Australia at the Torino Winter Paralympics 2006

Australia took its largest-ever winter team, including ten athletes and ten support staff, to Torino. One of these athletes, Emily Jansen, a below-knee amputee skier, was Australia’s first-ever female Winter Paralympic competitor, 46 years after Daphne Ceeney had become Australia’s first female athlete at the Summer Paralympic Games and 30 years after the first winter Paralympics. It was also the first time that a staff member of the Australian Paralympic Committee – CEO Darren Peters – served as the team’s Chef de Mission.

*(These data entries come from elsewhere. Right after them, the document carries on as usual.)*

-- ==== Sys2Proof/Laws/Replies.lean ====
section
/-! SUPPORT. The fields of the state that sending, replying, events and completions leave as they were. -/

namespace Sys2Proof.Machine

@[simp] theorem State.emit_clk (s : State) (o : Out) : (s.emit o).clk = s.clk := by rw [(State.emit_qcpOnly s o).1]
@[simp] theorem State.emit_cyc (s : State) (o : Out) : (s.emit o).cyc = s.cyc := by rw [(State.emit_qcpOnly s o).1]
@[simp] theorem State.emit_light (s : State) (o : Out) : (s.emit o).light = s.light := by rw [(State.emit_qcpOnly s o).1]
@[simp] theorem State.emit_grid (s : State) (o : Out) : (s.emit o).grid = s.grid := by rw [(State.emit_qcpOnly s o).1]
@[simp] theorem State.emit_pat (s : State) (o : Out) : (s.emit o).pat = s.pat := by rw [(State.emit_qcpOnly s o).1]
@[simp] theorem State.emit_rx (s : State) (o : Out) : (s.emit o).rx = s.rx := by rw [(State.emit_qcpOnly s o).1]
@[simp] theorem State.emit_phs (s : State) (o : Out) : (s.emit o).phs = s.phs := by rw [(State.emit_qcpOnly s o).1]
@[simp] theorem State.emit_dec (s : State) (o : Out) : (s.emit o).dec = s.dec := by rw [(State.emit_qcpOnly s o).1]
@[simp] theorem State.emit_ptp (s : State) (o : Out) : (s.emit o).ptp = s.ptp := by rw [(State.emit_qcpOnly s o).1]
@[simp] theorem State.emit_net (s : State) (o : Out) : (s.emit o).net = s.net := by rw [(State.emit_qcpOnly s o).1]
@[simp] theorem State.emit_tb (s : State) (o : Out) : (s.emit o).tb = s.tb := by rw [(State.emit_qcpOnly s o).1]
@[simp] theorem State.emit_ridge (s : State) (o : Out) : (s.emit o).ridge = s.ridge := by rw [(State.emit_qcpOnly s o).1]
@[simp] theorem State.emit_strm (s : State) (o : Out) : (s.emit o).strm = s.strm := by rw [(State.emit_qcpOnly s o).1]
@[simp] theorem State.emit_trg (s : State) (o : Out) : (s.emit o).trg = s.trg := by rw [(State.emit_qcpOnly s o).1]
@[simp] theorem State.emit_reed (s : State) (o : Out) : (s.emit o).reed = s.reed := by rw [(State.emit_qcpOnly s o).1]
@[simp] theorem State.emit_brl (s : State) (o : Out) : (s.emit o).brl = s.brl := by rw [(State.emit_qcpOnly s o).1]
@[simp] theorem State.emit_pair (s : State) (o : Out) : (s.emit o).pair = s.pair := by rw [(State.emit_qcpOnly s o).1]
@[simp] theorem State.emit_isl (s : State) (o : Out) : (s.emit o).isl = s.isl := by rw [(State.emit_qcpOnly s o).1]
@[simp] theorem State.emit_mon (s : State) (o : Out) : (s.emit o).mon = s.mon := by rw [(State.emit_qcpOnly s o).1]
@[simp] theorem State.emit_cal (s : State) (o : Out) : (s.emit o).cal = s.cal := by rw [(State.emit_qcpOnly s o).1]
@[simp] theorem State.emit_dmc (s : State) (o : Out) : (s.emit o).dmc = s.dmc := by rw [(State.emit_qcpOnly s o).1]
@[simp] theorem State.emit_keys (s : State) (o : Out) : (s.emit o).keys = s.keys := by rw [(State.emit_qcpOnly s o).1]
@[simp] theorem State.emit_tap (s : State) (o : Out) : (s.emit o).tap = s.tap := by rw [(State.emit_qcpOnly s o).1]
@[simp] theorem State.emit_shadows (s : State) (o : Out) : (s.emit o).shadows = s.shadows := by rw [(State.emit_qcpOnly s o).1]
@[simp] theorem State.emit_power (s : State) (o : Out) : (s.emit o).power = s.power := by rw [(State.emit_qcpOnly s o).1]
@[simp] theorem State.emit_free (s : State) (o : Out) : (s.emit o).free = s.free := by rw [(State.emit_qcpOnly s o).1]
@[simp] theorem State.emit_pending (s : State) (o : Out) : (s.emit o).pending = s.pending := by rw [(State.emit_qcpOnly s o).1]

theorem State.emit_rd (s : State) (o : Out) {a : Nat} (h : ¬ qcpWord a) : (s.emit o).rd a = s.rd a := (State.emit_qcpOnly s o).2 a h
theorem State.emit_get (s : State) (o : Out) {f : Fld} (h : ¬ qcpWord f.addr) : (s.emit o).get f = s.get f :=
  State.qcpOnly_get (State.emit_qcpOnly s o) h
theorem State.emit_flag (s : State) (o : Out) {f : Fld} (h : ¬ qcpWord f.addr) : (s.emit o).flag f = s.flag f :=
  State.qcpOnly_flag (State.emit_qcpOnly s o) h

@[simp] theorem State.reply_clk (s : State) (q : ReqHdr) (op st : Nat) (l : List Item) : (s.reply q op st l).clk = s.clk := by rw [(State.reply_qcpOnly s q op st l).1]
@[simp] theorem State.reply_cyc (s : State) (q : ReqHdr) (op st : Nat) (l : List Item) : (s.reply q op st l).cyc = s.cyc := by rw [(State.reply_qcpOnly s q op st l).1]
@[simp] theorem State.reply_light (s : State) (q : ReqHdr) (op st : Nat) (l : List Item) : (s.reply q op st l).light = s.light := by rw [(State.reply_qcpOnly s q op st l).1]
@[simp] theorem State.reply_grid (s : State) (q : ReqHdr) (op st : Nat) (l : List Item) : (s.reply q op st l).grid = s.grid := by rw [(State.reply_qcpOnly s q op st l).1]
@[simp] theorem State.reply_pat (s : State) (q : ReqHdr) (op st : Nat) (l : List Item) : (s.reply q op st l).pat = s.pat := by rw [(State.reply_qcpOnly s q op st l).1]
@[simp] theorem State.reply_rx (s : State) (q : ReqHdr) (op st : Nat) (l : List Item) : (s.reply q op st l).rx = s.rx := by rw [(State.reply_qcpOnly s q op st l).1]
@[simp] theorem State.reply_phs (s : State) (q : ReqHdr) (op st : Nat) (l : List Item) : (s.reply q op st l).phs = s.phs := by rw [(State.reply_qcpOnly s q op st l).1]
@[simp] theorem State.reply_dec (s : State) (q : ReqHdr) (op st : Nat) (l : List Item) : (s.reply q op st l).dec = s.dec := by rw [(State.reply_qcpOnly s q op st l).1]
@[simp] theorem State.reply_ptp (s : State) (q : ReqHdr) (op st : Nat) (l : List Item) : (s.reply q op st l).ptp = s.ptp := by rw [(State.reply_qcpOnly s q op st l).1]
@[simp] theorem State.reply_net (s : State) (q : ReqHdr) (op st : Nat) (l : List Item) : (s.reply q op st l).net = s.net := by rw [(State.reply_qcpOnly s q op st l).1]
@[simp] theorem State.reply_tb (s : State) (q : ReqHdr) (op st : Nat) (l : List Item) : (s.reply q op st l).tb = s.tb := by rw [(State.reply_qcpOnly s q op st l).1]
@[simp] theorem State.reply_ridge (s : State) (q : ReqHdr) (op st : Nat) (l : List Item) : (s.reply q op st l).ridge = s.ridge := by rw [(State.reply_qcpOnly s q op st l).1]
@[simp] theorem State.reply_strm (s : State) (q : ReqHdr) (op st : Nat) (l : List Item) : (s.reply q op st l).strm = s.strm := by rw [(State.reply_qcpOnly s q op st l).1]
@[simp] theorem State.reply_trg (s : State) (q : ReqHdr) (op st : Nat) (l : List Item) : (s.reply q op st l).trg = s.trg := by rw [(State.reply_qcpOnly s q op st l).1]
@[simp] theorem State.reply_reed (s : State) (q : ReqHdr) (op st : Nat) (l : List Item) : (s.reply q op st l).reed = s.reed := by rw [(State.reply_qcpOnly s q op st l).1]
@[simp] theorem State.reply_brl (s : State) (q : ReqHdr) (op st : Nat) (l : List Item) : (s.reply q op st l).brl = s.brl := by rw [(State.reply_qcpOnly s q op st l).1]
@[simp] theorem State.reply_pair (s : State) (q : ReqHdr) (op st : Nat) (l : List Item) : (s.reply q op st l).pair = s.pair := by rw [(State.reply_qcpOnly s q op st l).1]
@[simp] theorem State.reply_isl (s : State) (q : ReqHdr) (op st : Nat) (l : List Item) : (s.reply q op st l).isl = s.isl := by rw [(State.reply_qcpOnly s q op st l).1]
@[simp] theorem State.reply_mon (s : State) (q : ReqHdr) (op st : Nat) (l : List Item) : (s.reply q op st l).mon = s.mon := by rw [(State.reply_qcpOnly s q op st l).1]
@[simp] theorem State.reply_cal (s : State) (q : ReqHdr) (op st : Nat) (l : List Item) : (s.reply q op st l).cal = s.cal := by rw [(State.reply_qcpOnly s q op st l).1]
@[simp] theorem State.reply_dmc (s : State) (q : ReqHdr) (op st : Nat) (l : List Item) : (s.reply q op st l).dmc = s.dmc := by rw [(State.reply_qcpOnly s q op st l).1]
@[simp] theorem State.reply_keys (s : State) (q : ReqHdr) (op st : Nat) (l : List Item) : (s.reply q op st l).keys = s.keys := by rw [(State.reply_qcpOnly s q op st l).1]
@[simp] theorem State.reply_tap (s : State) (q : ReqHdr) (op st : Nat) (l : List Item) : (s.reply q op st l).tap = s.tap := by rw [(State.reply_qcpOnly s q op st l).1]
@[simp] theorem State.reply_shadows (s : State) (q : ReqHdr) (op st : Nat) (l : List Item) : (s.reply q op st l).shadows = s.shadows := by rw [(State.reply_qcpOnly s q op st l).1]
@[simp] theorem State.reply_power (s : State) (q : ReqHdr) (op st : Nat) (l : List Item) : (s.reply q op st l).power = s.power := by rw [(State.reply_qcpOnly s q op st l).1]
@[simp] theorem State.reply_free (s : State) (q : ReqHdr) (op st : Nat) (l : List Item) : (s.reply q op st l).free = s.free := by rw [(State.reply_qcpOnly s q op st l).1]
@[simp] theorem State.reply_pending (s : State) (q : ReqHdr) (op st : Nat) (l : List Item) : (s.reply q op st l).pending = s.pending := by rw [(State.reply_qcpOnly s q op st l).1]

It established a practice that has generally been continued.

Media coverage in Australia was the most extensive ever experienced for a winter Games, even though Melbourne was hosting the Commonwealth Games at the same time. The ABC had exclusive rights, along with ParalympicSport.TV, and telecast nightly, 30-minute, prime time highlights. Its comprehensive coverage was so impressive that it won the IPC 2007 Paralympic Media Award.

Performance:

Australia was represented by 10 athletes, the country’s largest-ever Winter Paralympic Games team to that time. These athletes competed in three sports: Alpine Skiing, Biathlon, and Cross-Country Skiing. Prior to the games, the Australian Paralympic Committee set a target of two medals, down from the seven that had been won in Salt Lake City in 2002. This was due to the retirement of three-time medallist Bart Bunting, as well as changes made to the medal event structure in alpine skiing, which reduced the number of classes from 13 to 3. Australia met its medal target with a silver and a bronze medal, won by leg amputee skiers Michael Milton and Toby Kane, respectively and finished 8th on the alpine skiing medal table and equal 13th on the overall medal tally.

Australia was represented by 10 athletes at the 2006 Torino Winter Paralympics, the country’s largest-ever Winter Paralympic Games team.